Клаус не обернулся, услышав, как некто, вошедший в помещение, запер дверь. Как он предполагал — за спиной стояла Мортиша, уставшая от того, что он избегает разговора с ней. А как не избегать, когда она месяц назад потрясла его новостью: «Милый, ты скоро станешь отцом».
— Что за дела, Ник? — устало выдохнув, она опустилась в кресло, склонив голову вправо. — Объясни, чего ты боишься? Твоя семья рядом, твои гибриды рядом. В случае опасности они защитят нас или дадут фору...
Резко обернувшись, Клаус явил ее взору звериный оскал — радужка глаз окрасилась в золотой. Мортиша не дрогнула, привыкнув к его вспыльчивости и единственной близкой ему стратегии — нападению.
— Перестань разговаривать со мной, как с недалеким ребенком. У тебя есть Давина и этот паршивец Кай. Ступай, подотри им сопли. — Он вернул взгляд на окно, начищенное до блеска, понадеявшись, что Мортиша уйдет, оставит его, не став терпеть грубость.
— Тогда перестань бегать от меня. Сядь и поговори со мной! — за три года терапии, пытаясь побороть призраков прошлого и подавить внутренний голосок, Мортиша уяснила крепко-накрепко: самое действенное решение — выговориться. — Прошу тебя, давай поговорим. Это важно для меня, Ник. Твое состояние мне не безразлично.
Смежив веки, Клаус шумно выдохнул. Он знал: Мортиша не отступит, пока не добьется своего. Минуту-другую простояв неподвижно, он все же соизволил сократить между ними незначительное расстояние и, прислонившись бедром к письменному столу, потянулся к ее ладони, осторожно сжав пальцы.
— Что ты хочешь услышать?
— Правду. Только и всего. — Соскользнув на край кресла, Мортиша коснулась ладонью его щеки, с нежностью очертив контур челюсти. — Что тебя гложет? Чего ты страшишься?
Набрав полную грудь воздуха, Клаус выдохнул. Затем, промочив горло виски, заговорил:
— Я прожил тысячу лет. И все это время нес на себе гнев и ненависть отца — Майкла. Я бежал от него, я ненавидел его, я сражался с ним... и я жаждал его признания еще тогда, когда был мальчишкой. За прожитые годы я не поборол этого в себе, быть может, и не стремился. Мне нравится гнев и злость, которые кипят во мне каждый раз, когда я вспоминаю о нем, эту вечность бегства. — его голос сошел на октаву ниже. — У меня не было примера достойного отца.
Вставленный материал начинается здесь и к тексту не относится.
-- ==== Sys2Proof/Machine/Shift.lean ====
section
/-! DEFINITION. GPR-based shifts: one meaning per instruction (42_shift.md R200 to R222). -/

namespace Sys2Proof.Machine


/-- `SHLLV.QB rd, rt, rs` (R202). -/
def execShllvQb (rd rt rs : Reg) (s : State) : Out :=
  s.alu3F .rev1 22 rd rt rs (fun x y => qb1Lanes (shift8Left (amount y 3)) x)

/-- `SHLLV.PH rd, rt, rs` (R204). -/
def execShllvPh (rd rt rs : Reg) (s : State) : Out :=
  s.alu3F .rev1 22 rd rt rs (fun x y => ph1 (shift16Left (amount y 4)) x)

/-- `SHLLV_S.PH rd, rt, rs` (R206). -/
def execShllvSPh (rd rt rs : Reg) (s : State) : Out :=
  s.alu3F .rev1 22 rd rt rs (fun x y => ph1 (sat16ShiftLeft (amount y 4)) x)

/-- `SHLLV_S.W rd, rt, rs` (R208). -/
def execShllvSW (rd rt rs : Reg) (s : State) : Out :=
  s.alu3F .rev1 22 rd rt rs (fun x y => sat32ShiftLeft (amount y 5) x)

/-- `SHRLV.QB rd, rt, rs` (R210). -/
def execShrlvQb (rd rt rs : Reg) (s : State) : Out :=
  s.alu3 .rev1 rd rt rs (fun x y => qb1Plain (shiftRightLogical (amount y 3)) x)

/-- `SHRLV.PH rd, rt, rs` (R212). -/
def execShrlvPh (rd rt rs : Reg) (s : State) : Out :=
  s.alu3 .rev2 rd rt rs (fun x y => ph1Plain (shiftRightLogical (amount y 4)) x)

/-- `SHRAV.QB rd, rt, rs` (R215). -/
def execShravQb (rd rt rs : Reg) (s : State) : Out :=
  s.alu3 .rev2 rd rt rs (fun x y => qb1Plain (shiftRightArithmetic (amount y 3)) x)

/-- `SHRAV_R.QB rd, rt, rs` (R216). -/
def execShravRQb (rd rt rs : Reg) (s : State) : Out :=
  s.alu3 .rev2 rd rt rs (fun x y => qb1Plain (rndShiftRightArithmetic (amount y 3)) x)

/-- `SHRAV.PH rd, rt, rs` (R218). -/
def execShravPh (rd rt rs : Reg) (s : State) : Out :=
  s.alu3 .rev1 rd rt rs (fun x y => ph1Plain (shiftRightArithmetic (amount y 4)) x)

/-- `SHRAV_R.PH rd, rt, rs` (R220). -/
def execShravRPh (rd rt rs : Reg) (s : State) : Out :=
  s.alu3 .rev1 rd rt rs (fun x y => ph1Plain (rndShiftRightArithmetic (amount y 4)) x)

/-- `SHRAV_R.W rd, rt, rs` (R222). -/
def execShravRW (rd rt rs : Reg) (s : State) : Out :=
  s.alu3 .rev1 rd rt rs (fun x y => rndShiftRightArithmetic (amount y 5) x)

/-- `SHLL_S.W rt, rs, sa` (R207). -/
def execShllSW (rt rs : Reg) (sa : Nat) (s : State) : Out := s.alu2F .rev1 22 rt rs (sat32ShiftLeft sa)

/-- `SHRA_R.W rt, rs, sa` (R221). -/
def execShraRW (rt rs : Reg) (sa : Nat) (s : State) : Out := s.alu2 .rev1 rt rs (rndShiftRightArithmetic sa)

/-- `SHLL.PH rt, rs, sa` (R203). -/
def execShllPh (rt rs : Reg) (sa : Nat) (s : State) : Out := s.alu2F .rev1 22 rt rs (ph1 (shift16Left sa))

/-- `SHLL_S.PH rt, rs, sa` (R205). -/
def execShllSPh (rt rs : Reg) (sa : Nat) (s : State) : Out := s.alu2F .rev1 22 rt rs (ph1 (sat16ShiftLeft sa))

/-- `SHRA.PH rt, rs, sa` (R217). -/
def execShraPh (rt rs : Reg) (sa : Nat) (s : State) : Out := s.alu2 .rev1 rt rs (ph1Plain (shiftRightArithmetic sa))

/-- `SHRA_R.PH rt, rs, sa` (R219). -/
def execShraRPh (rt rs : Reg) (sa : Nat) (s : State) : Out := s.alu2 .rev1 rt rs (ph1Plain (rndShiftRightArithmetic sa))

/-- `SHLL.QB rt, rs, sa` (R201). -/
def execShllQb (rt rs : Reg) (sa : Nat) (s : State) : Out := s.alu2F .rev1 22 rt rs (qb1Lanes (shift8Left sa))

/-- `SHRL.QB rt, rs, sa` (R209). -/
def execShrlQb (rt rs : Reg) (sa : Nat) (s : State) : Out := s.alu2 .rev1 rt rs (qb1Plain (shiftRightLogical sa))

/-- `SHRA.QB rt, rs, sa` (R213). -/
def execShraQb (rt rs : Reg) (sa : Nat) (s : State) : Out := s.alu2 .rev2 rt rs (qb1Plain (shiftRightArithmetic sa))

/-- `SHRA_R.QB rt, rs, sa` (R214). -/
def execShraRQb (rt rs : Reg) (sa : Nat) (s : State) : Out := s.alu2 .rev2 rt rs (qb1Plain (rndShiftRightArithmetic sa))

/-- `SHRL.PH rt, rs, sa` (R211): encoding DEDUCED (D15; log 19). -/
def execShrlPh (rt rs : Reg) (sa : Nat) (s : State) : Out := s.alu2 .rev2 rt rs (ph1Plain (shiftRightLogical sa))

end Sys2Proof.Machine
end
Сама ведь знаешь, Марселя я... испортил, приглушил в нем светлые стороны, потому что видел в нем себя. Хотел, чтобы он был сильным и смелым. Таким, каким я не смог стать для Майкла. И вот теперь выясняется, что месяцев через семь я стану отцом. Это безумие!
— По моим расчетам — через пять, Ник, — тактично поправила Мортиша, во все глаза следя за его реакцией.
Клаус выпустил ее ладонь из своей, сильнее прежнего нахмурившись. Левую ладонь уперев в бок, он стал мерить шагами помещение, правой трижды нервно взъерошив волосы. В итоге от утренней укладки не осталось и следа.
— Пять месяцев... — с безнадежностью прошептал Клаус. — Что я смогу дать этому ребенку? Всех своих врагов и парочку обезумевших родственников? Чему научить?
Устало проведя ладонью по лбу, Мортиша, поднявшись с кресла, коснулась локтя Клауса, остановив его.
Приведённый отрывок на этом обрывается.